# Weight maintenance



## MaryPlain (Oct 13, 2012)

I'm nearly at my target weight - expect to reach it in about 3 weeks. I've been losing since the beginning of July, and I feel I'm into the habit of eating what I need to to lose about 1.5 lbs a week, so I don't need to think about it too much.

I'm concerned that adjusting to maintenance will prove more difficult. How do people successfully adjust to maintaining? I don't want to obsess about eating, counting calories etc because from past experience that leads to binging at some point. 

Any tips from people who've done this successfully?


----------



## Mark T (Oct 14, 2012)

I'm not sure if I quite fit in to "successfully" - but I tend to just weight myself once a week.

If I'm at my target weight or below, then I'm allowed to have a few extra treats.  If I'm over then I can't.

My meals are mostly sized so that if I don't have any treats then I'll tend to go down a little bit or hold (~0.1 kg) but not hugely less calories then I need.  We tend to eat a fairly regular and predictable menu so it's fairly easy to have a rough idea of where I am.

Although, If we have a family meal out at the Carvery or the Steakhouse then I've got a tendency to put on a bit!


----------



## MaryPlain (Oct 22, 2012)

Mark T said:


> I'm not sure if I quite fit in to "successfully" - but I tend to just weight myself once a week.
> 
> If I'm at my target weight or below, then I'm allowed to have a few extra treats.  If I'm over then I can't.
> 
> ...



I think it's a good idea to keep weighing myself. That way if the weight starts to creep up again I will know about it and be able to do something about it.

I'm wondering what extra to eat to maintain. I haven't been counting calories but as I've been losing 1.5 lbs a week, I reckon that about 750 calories a day extra is what I need. I don't want to make that all carbs as that won't be good for my blood sugar levels, but that seems to be the most obvious thing to increase as it's what I've cut back on the most, if you see what I mean!

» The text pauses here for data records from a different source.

/-- Where an answer goes: the ring of entry here, or back toward ORIGIN (R363). -/
def Crown.returnResp (c : Crown) (f : InFlight) (resp : List Byte) : Crown :=
  if sameNode f.origin c.node then c.putResponse (f.ringWord % 4) f.at_ resp
  else
    let r := c.reqRec 0x66 resp f
    match c.portToward f.origin with
    | some k => c.groveDown k r
    | none => c.on (·.post c.upLane r)

/-- Free eligible dies of a class in a child's SUMMARY, when the child may be chosen (R363). -/
def Crown.offered (c : Crown) (p : Nat) (radio : Bool) : Option Nat :=
  match c.grove.summaries.get (fun _ => none) p with
  | none => none
  | some s =>
    if (c.die p).grade < 2 ∨ c.ns > s.at_ + 10000000 then none
    else some (field s.body (if radio then 32 else 34) 2)

/-- The children a request may be sent to, in order: AFFINITY when it has enough, then the most free dies, the lower number first. -/
def Crown.childOrder (c : Crown) (r : List Byte) : List Nat :=
  let s := qScope r
  let inside := fun p => inSubtree s (c.portWord p) || inSubtree (c.portWord p) s
  let l := (c.logical.filter inside).filterMap (fun p => (c.offered p (qRadio r)).map (fun n => (p, n)))
  let sorted := sortBy (fun (a b : Nat × Nat) => decide (a.2 > b.2) || (a.2 == b.2 && decide ((c.port a.1).num ≤ (c.port b.1).num))) l
  let fav := l.filter (fun x => inSubtree (c.portWord x.1) (qAffinity r) && qAffinity r != nodeNone && x.2 ≥ qCount r)
  (fav ++ sorted).map (·.1) |>.eraseDups

/-- A request at a pod crown or root: sent down to the next child in order, or answered with the last response (R363). A RELEASE goes to
the tray it names. -/
def Crown.sendDown (c : Crown) (f : InFlight) (last : List Byte) : Crown :=
  let order := if qOp f.req = 2 then (c.portToward (qScope f.req)).toList
    else c.childOrder f.req
  let most := if c.role = 3 then 1 else 4
  match (order.filter (fun p => !f.tried.contains p)).head? with
  | some p =>
    if f.tried.length ≥ most then c.returnResp f last
    else
      let f := { f with tried := f.tried ++ [p] }
      (c.onGrove (fun g => { g with flights := g.flights ++ [f] })).groveDown p (c.reqRec 0x65 f.req f)
  | none => (if f.tried.isEmpty then c.noteAnswer (field last 0 1) else c).returnResp f last

/-- A request that has reached this crown: answered here, sent down, or passed up (R360, R363); `down`: from the parent, for this subtree.
A BADREQ, and a NONE with no child to choose, names no dies: its TRAY is a free value (log entry 53). A malformed SCOPE is counted and answered
BADREQ (R18, R358); a malformed AFFINITY, which R358 does not list, is discarded under R18 (log entry 96). -/
def Crown.handleReq (c : Crown) (f : InFlight) (down : Bool) : Crown :=
  let s := qScope f.req
  let c := if nodeMalformed s then c.count BZ_NODE_BAD_COUNT else c
  if !nodesGood [] [qAffinity f.req] then c.count BZ_NODE_BAD_COUNT else
  let (t, c) := c.draw 32
  let none_ := c.response f.req 2 0 false t 0
  if badRequest f.req then c.returnResp f (c.response f.req 3 0 false t 0)
  else if inSubtree c.node s || nodeLevel s == 3 && c.top then
    if c.isTray then
      (let (c, resp) := c.answerHere f.req
       c.returnResp f resp)
    else c.sendDown f none_
  else if c.isTray && down && inSubtree s c.node then
    (let (c, resp) := c.answerHere f.req
     c.returnResp f resp)
  else if down && inSubtree s c.node then c.sendDown f none_
  else if c.top then (c.noteAnswer 2).returnResp f none_
  else
    let c := if sameNode f.origin c.node then c.onGrove (fun g => { g with flights := g.flights ++ [f] }) else c
    c.on (·.post c.upLane (c.reqRec 0x65 f.req f))

/-- Requests of a ring still without a response. -/
def Crown.ringFlights (c : Crown) (ring : Nat) : Nat := (c.grove.flights.filter (fun f => sameNode f.origin c.node && f.ringWord % 4 == ring)).length

/-- Grove reads the next request of a ring (R357), when its OP is the one asked for. -/
def Crown.groveAccept (c : Crown) (ring : Nat) (release : Bool) : Crown :=
  let r := groveRing ring
  if !c.flag BZ_GRV_CTRL_EN || !c.flag r.en || c.ringHeld r = 0 || c.cplFree r ≤ c.ringFlights ring then c
  else
    let req := c.hbmBytes (c.slotAddr r 0) 32
    if (qOp req == 2) != release then c
    else
      let c := (c.advanceHead r 1).count BZ_GRV_REQS_COUNT
      c.handleReq ⟨req, c.node, ring, [], c.ns⟩ false

/-- A REQ record from a neighbour on a lane (R363): from the parent it is for this subtree. -/
def Crown.takeReq (c : Crown) (lane : Nat) (body : List Byte) : Crown :=
  let w := field body 60 4
  c.groveInput.handleReq ⟨slice body 24 32, field body 56 4, putBits w 7 2 (lane % 64), [], c.ns⟩ (decide (lane ≥ 64))

/-- RESP (R363): to the ring of entry, onward, or, NONE from a tray, the next tray. -/
def Crown.takeResp (c : Crown) (body : List Byte) : Crown :=
  let resp := slice body 24 32
  let origin := field body 56 4
  let ring := field body 60 4 % 4
  let c := c.groveInput
  match c.grove.flights.find? (fun f => sameNode f.origin origin && f.ringWord % 4 == ring && slice f.req 12 4 == slice resp 4 4 && slice f.req 8 4 == slice resp 8 4) with
  | none => c.returnResp ⟨[], origin, field body 60 4, [], c.ns⟩ resp
  | some f =>
    let c := c.onGrove (fun g => { g with flights := g.flights.erase f })
    if field resp 0 1 = 2 ∧ !f.tried.isEmpty then c.sendDown f resp else c.returnResp f resp

/-! ### Summaries, staleness (R356, R362) -/

/-- A child's SUMMARY. -/
def Crown.takeSummary (c : Crown) (p : Nat) (body : List Byte) : Crown :=
  c.groveInput.onGrove (fun g => { g with summaries := g.summaries.set (fun _ => none) p (some ⟨body, c.ns⟩) })

/-- GROVE_STALE (R362): no input for 10 ms. -/
def Crown.groveStale (c : Crown) : Crown := if c.stale then c.s BZ_GRV_STAT_STALE 1 else c

/-- A Grove record from below: for this Grove where it is a SUMMARY, REQ or RESP; the others are re-originated unchanged (R356). -/
def Crown.takeGrove (c : Crown) (lane : Nat) (body : List Byte) : Crown :=
  match field body 16 1 with
  | 0x64 => if lane < 64 then c.takeSummary lane body else c
  | 0x65 => c.takeReq lane body
  | 0x66 => c.takeResp body
  | _ => if lane < 64 then c.sendUp (plainRec 0x11 5 body) else c

/-! ### Stand-in (R371) -/

/-- The stand-in's plans begin: those of SCOPE pod `pod`, from the next window of their sources, in slots after its own. -/
def Crown.guestBegin (c : Crown) (pod : Nat) : Crown :=
  let word := 0x80000000 + pod * 4096
  let free := (List.range 256).filter (fun s => (c.plan s).isNone)
  let mine := (pieces 32 (c.sec 6)).filter (fun r => sameNode (field r 4 4) word)
  let c := (List.zip free mine).foldl (fun (c : Crown) e =>
    let p : PlanSlot := { raw := e.2, next := 0, mode := 0, preLog := 0, change := none, widx := 0, used := 0, cost := 0 }
    c.setPlan e.1 { p with next := p.windowFrom c.toNode.nowUs }) c
  (((c.s BZ_RED_PLANS_NPLAN c.planSlots.length).s BZ_GRV_GUEST_ACTIVE 1).s BZ_GRV_GUEST_POD pod).loadGuestWins (pieces 64 (c.sec 8))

Saying that, I haven't been eating much fruit, and I do miss it. I do find that the sort of fruit I really like seems to spike me though.


----------



## Mark T (Oct 22, 2012)

I've been tending to use nuts to try balance my calories.  They are very calorific so it doesn't take many plus they are low carb, generally unsaturated oils and often have lots of minerals in them.

However, I find it difficult to only eat a handful, so I quickly find myself gaining more then I expected (and it takes longer to take it back off then it does to put it on).


----------



## MaryPlain (Oct 24, 2012)

Mark T said:


> I've been tending to use nuts to try balance my calories.  They are very calorific so it doesn't take many plus they are low carb, generally unsaturated oils and often have lots of minerals in them.
> 
> However, I find it difficult to only eat a handful, so I quickly find myself gaining more then I expected (and it takes longer to take it back off then it does to put it on).



Nuts are great - but I already eat a lot of them so I don't think it would be a good idea to eat 750 extra calories worth - in the past if I have eaten too many nuts it sets off my IBS! I'm vegetarian so nuts are a vital part of my diet - I certainly haven't cut back on those.


----------



## Mark T (Oct 24, 2012)

750 cals would seem to suggest about 100g of something that is mostly fat assuming 9cal/g for fat.  But in reality you don't find 100% fat that often unless you are eating pure oil/butter (which doesn't appeal).

I would wonder about Avocado's.  Based on Sainsbury's, one of those is perhaps 300 cals a go.

What about Ice Cream?  Of course that depends if you do milk/eggs.  Some ice-creams do claim to be for vegetarians (Franks claims this) and vegans so perhaps there is one that might suit.

The other thing that was low in carbs, but high in unsaturated fats was seeds.  Although I find those messy and expensive in any quantity.

I managed to put back on 0.7 kg this week - opps!  Guinness and Beer Peanuts/Cashews!


----------



## MaryPlain (Oct 25, 2012)

Hi Mark

I wish I liked avocados, but I can't stand the things. I already eat quite a lot of seeds - ground flaxseeds on my breakfast, a hemp and seed bar for lunch, and often there are seeds in my Graze box.  Ice cream sounds good, I like ice cream!


----------